theorem stepRun_closed (hclosed : s.nextAnswer = false) :
    stepRun s = .next (s.pollOpen.enter (.ended .closed)) := by
  simp [stepRun, hclosed]

theorem stepRun_noBytes (hopen : s.nextAnswer = true) (hend : decode s.fetchBytes = .error .noBytes) :
    stepRun s = .next (s.pollOpen.enter (.ended .exhausted)) := by
  simp [stepRun, hopen, hend]

theorem stepRun_truncated {op : Byte} {n : Nat} (hopen : s.nextAnswer = true)
    (hshort : decode s.fetchBytes = .error (.truncated op n)) :
    stepRun s = .next (s.pollOpen.takeBodyFault op (raiseKind .unexpectedEndOfProgram (.count n))) := by
  simp [stepRun, hopen, hshort]

theorem stepRun_instruction (hopen : s.nextAnswer = true) (hdecode : decode s.fetchBytes = .ok (i, rest)) :
    stepRun s = afterExec (exec i s.pollOpen) := by
  simp [stepRun, hopen, hdecode]

/-- No byte is left to fetch exactly when the cursor is at or past BODY_LEN (R18, R106). -/
theorem fetchBytes_eq_nil : s.fetchBytes = [] ↔ s.bodyLen ≤ s.cursor.toNat := by
  rw [State.fetchBytes, List.drop_eq_nil_iff, State.body, List.length_drop, State.bodyLen]

theorem pump_of_faulted (h : s.phase = .faulted) : s.pump = s :=
  if_pos h

theorem pump_of_not_faulted (h : s.phase ≠ .faulted) : s.pump = s.call .pumpEvents :=
  if_neg h

/-! ### The post-loop step, by the two flags (R110) -/

theorem step_ended {r : EndReason} (hp : s.phase = .ended r) : step s = stepEnd s := by
  simp [step, hp]

theorem stepEnd_repeat (hr : s.cfg.repeatPass = true) : stepEnd s = .next ((s.jump 0).enter .run) := by
  simp [stepEnd, hr]

theorem stepEnd_keepOpen (hr : s.cfg.repeatPass = false) (hk : s.cfg.keepOpen = true) :
    stepEnd s = .next (s.enter .idle) := by
  simp [stepEnd, hr, hk]

theorem stepEnd_halt (hr : s.cfg.repeatPass = false) (hk : s.cfg.keepOpen = false) :
    stepEnd s = .next (s.enter .halted) := by
  simp [stepEnd, hr, hk]

end Sys2Proof.Machine

namespace Sys2Proof.Claims

open Sys2Proof.Machine

/-- Settles O8: the decoder counts the operand bytes it has, and the step takes its fault in the state after the
poll, which has not moved the cursor. -/
theorem truncatedInstructionFaults : Obligations.TruncatedInstructionFaults := by
  rintro s i operands ⟨hrun, hopen⟩ hfetch hshort
  have hdecode : decode s.fetchBytes = .error (.truncated i.opcode operands.length) := by
    rw [hfetch]
    exact decodeOperands_of_short hshort
  rw [step_run hrun, stepRun_truncated hopen hdecode]
  simp [State.takeBodyFault, State.takeFault, raiseKind]

/-- Settles O53: an instruction's effect is dropped whole when it raises. -/
theorem faultsArePrecise : Obligations.FaultsArePrecise := by
  intro i s
  obtain ⟨t, ht⟩ := exec_next i s
  refine ⟨t, ht, ?_⟩
  rcases (exec_effect ht).completes_or_faults with ⟨hphase, hfault, -⟩ | hfaulted
  · exact .inl ⟨hphase, hfault⟩
  · exact .inr hfaulted

/-- Settles O9: the poll leaves the bytes at the cursor, and the dispatcher looks at the phase after the instruction. -/
theorem stepRunsDecodedInstruction : Obligations.StepRunsDecodedInstruction := by
  rintro s i rest ⟨hrun, hopen⟩ hdecode
  obtain ⟨u, hu⟩ := exec_next i s.pollOpen
  have hstep : step s = .next u.pump := by
    rw [step_run hrun, stepRun_instruction hopen hdecode, hu, afterExec]
  refine ⟨by simp [State.pollOpen, State.call, hopen], u, hu, fun hne => ?_, fun hfaulted => ?_⟩
  · rw [hstep, pump_of_not_faulted hne, State.call]
  · rw [hstep, pump_of_faulted hfaulted]

/-- Settles O10: nothing is left to fetch, which the decoder reports by a name of its own. -/
theorem endOfBodyEndsPass : Obligations.EndOfBodyEndsPass := by
  rintro s ⟨hrun, hopen⟩ hend
  have hdecode : decode s.fetchBytes = .error .noBytes := by
    rw [fetchBytes_eq_nil.2 hend, decode]
  rw [step_run hrun, stepRun_noBytes hopen hdecode, State.enter]

/-- Settles O12: the post-loop step does not look at the reason. -/
theorem postLoopRule : Obligations.PostLoopRule := by
  intro s r hp
  rw [step_ended hp]
  exact ⟨stepEnd_repeat, stepEnd_keepOpen, stepEnd_halt⟩

/-- Settles O14: the first step ends the pass, and the post-loop step starts the next one whatever the reason. -/
theorem closedHostWithRepeatRestarts : Obligations.ClosedHostWithRepeatRestarts := by
  intro s hrun hclosed hrepeat
  have hend : step s = .next (s.pollOpen.enter (.ended .closed)) :=
    (step_run hrun).trans (stepRun_closed hclosed)
  have hrestart : step (s.pollOpen.enter (.ended .closed)) =
      .next (((s.pollOpen.enter (.ended .closed)).jump 0).enter .run) :=
    (step_ended rfl).trans (stepEnd_repeat (by simpa using hrepeat))
  exact ⟨_, _, hend, hrestart, by simp [hclosed]⟩

/-- Settles O50: NOP's effect writes nothing, so only the passing of its one byte remains. -/
theorem nopOnlyAdvances : Obligations.NopOnlyAdvances :=
  ⟨fun _ => rfl, fun s => (exec_nop s).trans (perform_completes rfl)⟩

end Sys2Proof.Claims
end

section
/-! PROOFS. What writing pixels does, and what PIXEL_LIT and PIXEL_MEM write (O24, O25; R117 to R121). -/

namespace Sys2Proof.Machine

variable {s : State} {c : Color}

/-! ### Writing pixels -/

/-- Passing an instruction and writing one pixel is all that `WritesPixel` allows. -/
theorem writesPixel_past_setPixel (s : State) (len i : Nat) (c : Color) :
    WritesPixel s ((s.past len).setPixel i c) len i c :=
  ⟨rfl, by simp, fun j hj => by simp [hj]⟩

/-- Writing pixels changes the framebuffer alone. -/
theorem setPixels_eq_withFb (s : State) (px : List (Nat × Color)) :
    s.setPixels px = { s with fb := (s.setPixels px).fb } := by
  induction px generalizing s with
  | nil => rfl
  | cons e rest ih => exact ih (s.setPixel e.1 e.2)

theorem setPixels_pixel_of_forall_ne {px : List (Nat × Color)} {n : Nat} (h : ∀ e ∈ px, e.1 ≠ n) :
    (s.setPixels px).pixel n = s.pixel n := by
  induction px generalizing s with
  | nil => rfl
  | cons e rest ih =>
    obtain ⟨hne, hrest⟩ := List.forall_mem_cons.1 h
    calc ((s.setPixel e.1 e.2).setPixels rest).pixel n
      _ = (s.setPixel e.1 e.2).pixel n := ih hrest
      _ = s.pixel n := by simp [hne.symm]

/-- Writes that agree on the Color of a pixel leave it that Color, in whatever order they are made. -/
theorem setPixels_pixel_of_mem {px : List (Nat × Color)} {n : Nat} (hmem : (n, c) ∈ px)
    (hagree : ∀ e ∈ px, e.1 = n → e.2 = c) : (s.setPixels px).pixel n = c := by
  induction px generalizing s with
  | nil => cases hmem
  | cons e rest ih =>
    obtain ⟨he, hrest⟩ := List.forall_mem_cons.1 hagree
    by_cases hlater : (n, c) ∈ rest
    · exact ih hlater hrest
    · obtain rfl : (n, c) = e := (List.mem_cons.1 hmem).resolve_right hlater
      have hlast : ∀ e ∈ rest, e.1 ≠ n := fun e hin hn => hlater (by rwa [← hn, ← hrest e hin hn])
      calc ((s.setPixel n c).setPixels rest).pixel n
        _ = (s.setPixel n c).pixel n := setPixels_pixel_of_forall_ne hlast
        _ = c := by simp

/-! ### PIXEL_MEM on two non-negative Ints (R120, R121) -/

theorem coord_int_eq_emod {x : Word} (h : 0 ≤ x.toInt) (n : Nat) : coord (.int x) n = .ok (x.toInt % n).toNat := by
  rw [coord_int_of_nonneg h, Int.toNat_emod h (Int.natCast_nonneg n), Int.toNat_natCast]

theorem exec_pixelMem_of_nonneg {xa ya b : Byte} {x y : Word} (hxa : xa ≠ 0xFF#8) (hya : ya ≠ 0xFF#8)
    (hc : paramColor s.params b = some c) (hx : s.cell xa = .int x) (hy : s.cell ya = .int y) (hx0 : 0 ≤ x.toInt)
    (hy0 : 0 ≤ y.toInt) :
    exec (.pixelMem xa ya b) s = .next (if c = .transparent then s.past 4 else
      (s.past 4).setPixel (pixelIndex (x.toInt % fbWidth).toNat (y.toInt % s.params.fbHeight).toNat) c) := by
  have haddrs : checkAddrs [xa, ya] = .ok () := checkAddrs_of_notMem (by simp [hxa.symm, hya.symm])
  have hcolor : colorDecode s.params b = .ok c := colorDecode_eq_ok.2 hc
  rw [exec_pixelMem]
  apply perform_completes
  by_cases ht : c = .transparent <;>
    simp [haddrs, hcolor, readNumeric_eq, hx, hy, coord_int_eq_emod hx0, coord_int_eq_emod hy0, Instr.length, ht]

end Sys2Proof.Machine

namespace Sys2Proof.Claims

open Sys2Proof.Machine

/-- Settles O24: the three branches after the colour byte is decoded. -/
theorem pixelLitDrawsOnePixel : Obligations.PixelLitDrawsOnePixel := by
  intro s x y b c hc
  have hcolor : colorDecode s.params b = .ok c := colorDecode_eq_ok.2 hc
  rw [exec_pixelLit]
  refine ⟨fun ht => ?_, fun ht hx hy => ?_, fun ht hout => ?_⟩
  · exact perform_completes (by simp [hcolor, ht, Instr.length])
  · have hin : ¬ (255 ≤ x.toNat ∨ s.params.fbHeight ≤ y.toNat) := by omega
    exact ⟨_, perform_completes (by simp [hcolor, ht, hin, pixelIndex, fbWidth, Instr.length]),
      writesPixel_past_setPixel s 4 _ c⟩
  · have hedge : fbWidth ≤ x.toNat ∨ s.params.fbHeight ≤ y.toNat := hout.imp_left Eq.ge
    exact perform_raises (r := framebufferRange ..) (by simp [hcolor, ht, hedge])

/-- Settles O25: the two branches of PIXEL_MEM after its coordinates are taken. -/
theorem pixelMemWrapsCoordinates : Obligations.PixelMemWrapsCoordinates := by
  intro s xa ya b c x y hxa hya hc hx hy hx0 hy0
  have hexec := exec_pixelMem_of_nonneg hxa hya hc hx hy hx0 hy0
  refine ⟨fun ht => ?_, fun ht => ⟨_, ?_, writesPixel_past_setPixel s 4 _ c⟩⟩
  · rw [hexec, if_pos ht]
  · rw [hexec, if_neg ht]
    rfl

end Sys2Proof.Claims
end

section
/-! PROOFS. A sprite that raises no fault (O27): the scan answers the opaque pixels, and no two bytes of a sprite share
a pixel (R122, R123). -/

namespace Sys2Proof.Machine

open Sys2Proof.Claims

variable {s : State} {P : Params}

/-! ### The 64 bytes of a sprite -/

theorem readRows_map {ι : Type} {addr : ι → Byte} {row : ι → Octet} {l : List ι}
    (h : ∀ k ∈ l, s.cell (addr k) = .bytes (row k)) : readRows s (l.map addr) = .ok (l.map row) := by
  induction l with
  | nil => rfl
  | cons k rest ih =>
    obtain ⟨hk, hrest⟩ := List.forall_mem_cons.1 h
    simp [readRows, readBytes_eq_ok.2 hk, ih hrest]

/-- The bytes of a sprite in scan order, its sources given by their number (R123). -/
def spriteGrid (rows : Nat → Octet) : List SpriteByte :=
  spriteBytes ((List.range 8).map rows)

theorem mem_spriteGrid {rows : Nat → Octet} {b : SpriteByte} :
    b ∈ spriteGrid rows ↔ ∃ k < 8, ∃ j < 8, b = ⟨k, j, slotOf (rows k) j⟩ := by
  have hgrid : spriteGrid rows =
      (List.range 8).flatMap fun k => (List.range 8).map fun j => ⟨k, j, slotOf (rows k) j⟩ := rfl
  simp [hgrid, eq_comm]

theorem spritePosition_eq_spriteAt (P : Params) (ox oy : Word) (k j : Nat) (code : Byte) :
    spritePosition P.spriteLayout ox.toInt oy.toInt ⟨k, j, code⟩ = spriteAt P ox oy k j := by
  unfold spritePosition spriteAt
  cases P.spriteLayout with
  | rowMajor => rfl
  | columnMajor => rfl

theorem onScreen_iff_inside {p : Int × Int} : onScreen P p = true ↔ inside P p :=
  decide_eq_true_iff

/-- Inside the framebuffer a sprite puts each of its bytes at a pixel of its own (R33, R122). -/
theorem spriteAt_index_inj {ox oy : Word} {k j k' j' : Nat} (h : inside P (spriteAt P ox oy k j))
    (h' : inside P (spriteAt P ox oy k' j'))
    (heq : pixelIndex (spriteAt P ox oy k j).1.toNat (spriteAt P ox oy k j).2.toNat =
      pixelIndex (spriteAt P ox oy k' j').1.toNat (spriteAt P ox oy k' j').2.toNat) : k = k' ∧ j = j' := by
  unfold inside at h h'
  unfold pixelIndex fbWidth at heq
  unfold spriteAt at h h' heq
  cases hl : P.spriteLayout with
  | rowMajor =>
    simp only [hl] at h h' heq
    omega
  | columnMajor =>
    simp only [hl] at h h' heq
    omega

/-! ### The scan -/

/-- The pixel that a sprite byte writes, if it is opaque (R123). -/
def spritePixel (P : Params) (ox oy : Int) (b : SpriteByte) : Option (Nat × Color) :=
  let p := spritePosition P.spriteLayout ox oy b
  ((paramColor P b.code).filter (· ≠ .transparent)).map fun c => (pixelIndex p.1.toNat p.2.toNat, c)

/-- A scan without a fault answers the pixels of the opaque bytes (R123). -/
theorem spriteScan_of_fine {ox oy : Int} {l : List SpriteByte}
    (h : ∀ b ∈ l, ∃ c, paramColor P b.code = some c ∧
      (c = .transparent ∨ onScreen P (spritePosition P.spriteLayout ox oy b) = true)) :
    spriteScan P ox oy l = .ok (l.filterMap (spritePixel P ox oy)) := by
  induction l with
  | nil => rfl
  | cons b rest ih =>
    obtain ⟨⟨c, hc, hfine⟩, hrest⟩ := List.forall_mem_cons.1 h
    by_cases ht : c = .transparent
    · simp [spriteScan, spritePixel, colorDecode_eq_ok.2 hc, hc, ht, ih hrest]
    · have hon := hfine.resolve_left ht
      simp [spriteScan, spritePixel, colorDecode_eq_ok.2 hc, hc, ht, hon, ih hrest]

/-- The pixels that a sprite at the origin `(ox, oy)` writes. -/
def spritePixels (P : Params) (rows : Nat → Octet) (ox oy : Word) : List (Nat × Color) :=
  (spriteGrid rows).filterMap (spritePixel P ox.toInt oy.toInt)

theorem mem_spritePixels {rows : Nat → Octet} {ox oy : Word} {e : Nat × Color} :
    e ∈ spritePixels P rows ox oy ↔ ∃ k < 8, ∃ j < 8, ∃ c, paramColor P (slotOf (rows k) j) = some c ∧
      c ≠ .transparent ∧ (pixelIndex (spriteAt P ox oy k j).1.toNat (spriteAt P ox oy k j).2.toNat, c) = e := by
  simp only [spritePixels, List.mem_filterMap, mem_spriteGrid]
  constructor
  · rintro ⟨_, ⟨k, hk, j, hj, rfl⟩, h⟩
    obtain ⟨c, ⟨hc, ht⟩, rfl⟩ := by
      simpa [spritePixel, spritePosition_eq_spriteAt, Option.filter_eq_some_iff] using h
    exact ⟨k, hk, j, hj, c, hc, ht, rfl⟩
  · rintro ⟨k, hk, j, hj, c, hc, ht, rfl⟩
    exact ⟨_, ⟨k, hk, j, hj, rfl⟩, by simp [spritePixel, spritePosition_eq_spriteAt, hc, ht]⟩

What to work on: In the entries above, which lines hold the string "obtain"? Report all of them.

Solution:
  obtain ⟨t, ht⟩ := exec_next i s
  obtain ⟨u, hu⟩ := exec_next i s.pollOpen
    obtain ⟨hne, hrest⟩ := List.forall_mem_cons.1 h
    obtain ⟨he, hrest⟩ := List.forall_mem_cons.1 hagree
    · obtain rfl : (n, c) = e := (List.mem_cons.1 hmem).resolve_right hlater
    obtain ⟨hk, hrest⟩ := List.forall_mem_cons.1 h
    obtain ⟨⟨c, hc, hfine⟩, hrest⟩ := List.forall_mem_cons.1 h
    obtain ⟨c, ⟨hc, ht⟩, rfl⟩ := by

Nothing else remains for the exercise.